Research shows that nearly 60 million workers would join a labor union if given the opportunity. So why haven’t they?
For years, policymakers, corporate lobbyists and CEOs in faraway places have stopped at nothing to keep worker power at bay. They weakened the National Labor Relations Act. They attacked collective bargaining rights. And the result has been the declining economic opportunity for young people on the peninsula.
2020 underscored how urgently we need labor law reform.
Under current law, the penalties against employers who illegally fire or retaliate against workers who are trying to form a union are difficult to enforce, and if they are, they’re a mere drop in the bucket. As a result, employers like Amazon who routinely retaliate against pro-union workers, because they know it will undermine the organizing campaign and they will face no real consequences.

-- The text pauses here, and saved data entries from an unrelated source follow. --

/-- R331, R338, R397: a pass issues on its bay. -/
def Core.issuePass (c : Core) (lcren : Bool) (p : Pass) : Core :=
  { c with
    passes := c.passes.erase p
    charges := if p.charge = 0 then c.charges else (c.cycle, p.charge) :: c.charges
    lcr := if lcren && p.shown then c.lcr.pass p else c.lcr
    bays := sset {} c.bays p.bay { sget {} c.bays p.bay with
      used := true, counted := lcren && p.shown, idle := 0, last := some (p.team, p.split, p.next) } }

/-- R292: in a new cycle the next pass of a synchronising instruction follows at once on its bay; `held` says of a quad that
it is gridded, which holds vector passes (R212). -/
def Core.sweep (c : Core) (lcren : Bool) (held : Nat → Bool) : Core :=
  (List.range 16).foldl (fun c b =>
    match c.passes.find? fun p => p.sync && decide (p.bay = b) && !(p.vec && held (b / 4)) with
    | some p => if c.openBay b then c.issuePass lcren p else c
    | none => c) c

/-- R339: a clock of the gridded cells that compute. -/
def Quad.tick (q : Quad) : Quad := { q with clocks := q.clocks - 1 }
def Core.gridCharge (c : Core) : Nat := 1536 * (c.quads.filter fun q => decide (q.2.clocks ≠ 0)).length

/-- R344: of the gated bays of a quad that are needed, the one needed longest starts to wake, the lowest on a tie, when no
bay of the quad is waking. -/
def Core.wakeBay (k : Core) (quad : Nat) (need : Nat → Bool) : Core :=
  let bay (b : Nat) : Bay := sget {} k.bays b
  let mine := (List.range 4).map (4 * quad + ·)
  let waking := mine.any fun b => match (bay b).gate with | .waking _ => true | _ => false
  match waking, mine.filter fun b => decide ((bay b).gate = .gated) && need b with
  | false, b :: bs =>
    let b := bs.foldl (fun a x => if (bay a).need < (bay x).need then x else a) b
    { k with bays := sset {} k.bays b { bay b with gate := .waking 8, need := 0 } }
  | _, _ => k
def State.wakeBay (s : State) (core quad : Nat) (need : List Nat) : State :=
  s.modCore core fun k => k.wakeBay quad fun b => need.contains b || s.bayWanted core b

/-- R331: an open bay that has not issued had no candidate, so the losses there begin again. -/
def Team.unlost (t : Team) (bays : List Nat) : Team :=
  let clear (p : Split) : Split := if p.lost = [] then p else { p with lost := p.lost.filter fun q => !(bays.contains q.1) }
  if bays = [] then t else { t with splits := t.splits.map clear, handler := t.handler.map clear }

/-- A core's cycle ends and its next begins: its counters, windows, gates and teams (R297, R334, R339, R340, R343, R344,
R397). -/
def State.cycleOn (s : State) (core : Nat) : State :=
  let next (c : Core) : Core :=
    let c := { c with
      cycle := c.cycle + 1
      charges := (if c.gridCharge = 0 then [] else [(c.cycle, c.gridCharge)]) ++ c.charges.filter fun (q : Nat × Nat) => decide (c.cycle < q.1 + 256)
      droop := c.droop.tick
      lcr := { (if s.dbg.lcren then (List.range 16).foldl (fun l b => s.lcrIdle l (sget {} c.bays b)) c.lcr else c.lcr) with now := [] }
      quads := c.quads.map fun (q : Nat × Quad) => (q.1, q.2.tick)
      bays := (List.range 16).foldl (fun (l : List (Nat × Bay)) b => sset {} l b ((sget {} c.bays b).tick (s.bayWanted core b))) c.bays }
    ((List.range 4).foldl (fun (c : Core) q => c.wakeBay q (s.bayWanted core)) c).sweep s.dbg.lcren fun q => (s.gridder core q).isSome
  { s with
    cores := s.cores.map fun c => if c.id = core then next c else c
    teams := s.teams.map fun t =>
      if t.core = core then
        (t.tick (s.gridBusy t)).unlost (match s.core? core with
          | some c => ((List.range 4).map (4 * t.quad + ·)).filter c.openBay
          | none => [])
      else t }

/-- n cycles of a core pass. -/
def State.passCycles (s : State) (core : Nat) : Nat → State
  | 0 => s
  | n + 1 => (s.cycleOn core).passCycles core n

/-- R292, R338: the passes an instruction issues in. -/
def Ctx.bookings (c : Ctx) (shown : Bool) (weight : Nat) : List Pass :=
  let k (w : Nat) (m : LaneMask) : Nat := popcount 32 (m.toNat / 2 ^ (32 * w))
  (passesOf c.i c.sp.exec c.team.size).map fun (q : Nat × Nat) =>
    { team := c.tid, split := c.uid, bay := 4 * c.team.quad + q.1, sync := decide (formOf c.i = .sweep)
      charge := match formOf c.i with | .once => weight | _ => weight * k q.2 c.act
      pc := c.sp.pc, next := c.sp.pc + BitVec.ofNat 32 c.len
      lanes := [k q.2 c.act, k q.2 (c.team.present &&& ~~~c.sp.exec), k q.2 (c.sp.exec &&& ~~~c.act), 32 - k q.2 c.team.present]
      shown := shown
      vec := heldByGrid c.i }

/-- What issuing an instruction adds beside its effect: its passes wait for their bays. One that has waited BLOCKED took
them when it issued. -/
def State.book (s : State) (c : Ctx) (weight : Nat) : State :=
  if c.sp.st = .blocked then s
  else (s.modCore c.core fun k => { k with passes := k.passes ++ c.bookings (!(s.protected c.grp.asid)) weight }).modTeam c.tid fun t =>
    { t with lastSlot := some c.sp.slot }
def State.account (s : State) (c : Ctx) : State := s.book c (weightOf c.i)

/-! ### May it issue (R331, R344, R354) -/

/-- R46: SPLITS, PC and state allow an issue: the core runs and is not halted, the team is resident, and only a handler split issues while there is one. -/
def State.issuable (s : State) (t : Team) (p : Split) : Bool :=
  (match s.core? t.core with
    | some c => decide (c.power = .on) && decide (c.moving = none) &&
      -- R292: every pass of its earlier instruction has issued
      !(c.passes.any fun x => decide (x.team = t.id) && decide (x.split = p.uid))
    | none => false) &&
  (match s.group? t.group with | some g => s.coreHolds g | none => false) &&
  decide (t.residence = .resident) &&
  (match t.grid with | some g => !g.retake | none => true) &&
  decide (p.st = .ready ∨ p.st = .blocked) && !p.awaitsEvent && p.park.isNone && decide (p.reload = 0) &&
  -- R154 kind 3, R106
  (match p.fence with | some f => decide (f.kind ≠ 3) && f.trap.isNone | none => true) && p.icinv.isNone &&
  !(t.deferred.any fun q => decide (q.uid = p.uid)) &&
  (match t.handler with | some h => decide (h.uid = p.uid) | none => true)

/-- The bays of the core that an instruction's passes need. -/
def Ctx.needs (c : Ctx) : List Nat :=
  ((passesOf c.i c.sp.exec c.team.size).map fun p => 4 * c.team.quad + p.1).eraseDups

/-- R331, R344: some bay may begin the instruction in this cycle; the others issue their passes when they may. -/
def State.canPass (s : State) (c : Ctx) : Bool :=
  decide (c.sp.st = .blocked) ||
  match s.core? c.core with
  | none => true
  | some k => c.needs.any k.openBay

/-- R400: the lowest enabled breakpoint that matches the fetch address under the context's ASID. -/
def State.breakpoint (s : State) (c : Ctx) : Option Nat :=
  if c.sp.exempt || s.protected c.grp.asid then none
  else
    let va := (c.grp.codeBase + c.sp.pc.toNat) % 2 ^ 48
    (List.range 8).find? fun n =>
      let x := (sget 0 s.dbg.bp n).toNat
      s.dbg.bpen.getLsbD n && decide (x / 2 ^ 48 = c.grp.asid) && decide (x / 4 % 2 ^ 46 = va / 4)

/-- R355: what raises 151 in a handler split whatever its operands. -/
def forbiddenInHandler (i : Instr) : Bool :=
  match i with
  | .jset _ | .join _ | .bar _ | .yield _ | .claim _ | .release _ | .region _ | .node _ => true
  | _ => false

/-- R359: CAUSE.DETAIL of code 151. -/
def detail151 (i : Instr) : Nat := i.op + 256 * (wordFunction i.word % 16)

/-- R155: what waits for the split's own fence of kind 0, 1 or 2; stores into a full queue and traps wait elsewhere. -/
def parksAtFence (i : Instr) : Bool :=
  isMarked i ||
  (match i with
    | .atom _ | .atagg _ | .latom _ | .bar _ | .emit _ | .rpc _ | .region _ => true
    -- its own: a split does not divide, merge or end before its fence completes
    | .brm _ | .jmpi _ | .join _ | .exit _ => true
    | .fenceFull _ | .fenceAcq _ | .fenceRel _ | .fenceStrict _ => true
    | .mloop _ | .mxv _ | .trace _ | .rbox _ => true
    | _ => decide (0x7B ≤ i.op ∧ i.op ≤ 0x7D))

/-- R31: the instruction's effect depends on its guard. -/
def readsGuard (i : Instr) : Bool :=
  decide (formOf i ≠ .once) || (match i with
    | .brany _ | .brnone _ | .brm _ | .jmpi _ | .mexec _ | .trace _ | .mxv _ | .rbox _ | .mloop _ => true
    | _ => false)

/-- Every register an instruction reads, its guard and its record included. -/
def readsAll (i : Instr) (p : Split) : List (RFile × Nat) :=
  reads i p.modeEtype ++
  (if readsGuard i ∧ p.modeGuard ≠ 0 then [(.m, p.modeGuard)] else []) ++
  (match i with
    | .ld o | .st o | .lda o | .str o | .ldk o | .atom o | .atagg o | .arm o | .bld o => [(.b, o.r.toNat)]
    | _ => [])

/-- R34: a b register is owed to the split. -/
def Team.interlocked (t : Team) (p : Split) : Bool :=
  t.awaits.any fun a => decide (a.owner = p.uid) && decide (a.file = .b)

/-- R117, R218: the block of an instruction and the words of it that name an operand. -/
def operandWords (i : Instr) : Option (Byte × List Nat) :=
  match i with
  | .copy o | .copy2d o | .gather o | .scatter o => some (o.a, [0, 2])
  | .mloop o => some (o.a, [0, 1, 7])
  | .mxv o | .rbox o => some (o.a, [0])
  | .mlda o | .msta o | .tpload o | .visrd o | .vrsl o => some (o.a, [0])
  | .rast o => some (o.a, [1, 3])
  | .samp o => some (o.a, [0, 3])
  | _ => none
/-- R117, R218: the records that the block of an instruction names. -/
def Ctx.blockRegs (c : Ctx) : List (RFile × Nat) :=
  match operandWords c.i with
  | some (a, ks) => (ks.filterMap fun k =>
      let w := c.gAt a k
      if w / 2 ^ 29 = 0 then some (RFile.b, w / 2 ^ 24 % 32) else none).eraseDups
  | none => []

To them, it’s simply the cost of doing business. To me, it’s anti-American.
For the first time in modern history, however, we have the chance to turn this around. The Protecting the Right to Organize (PRO) Act would hold employers accountable and institute real, enforceable penalties for violations of the law. Representative Don Young supported the PRO Act in the U.S. House earlier this year, and I am asking Senator Lisa Murkowski to vote yes when the bill comes to the floor of the U.S. Senate later this year.
The PRO Act would put the decision of whether or not to form a union back where it belongs — in the hands of workers, free from employer interference. We need to rebuild our middle class. We need to pass the PRO Act.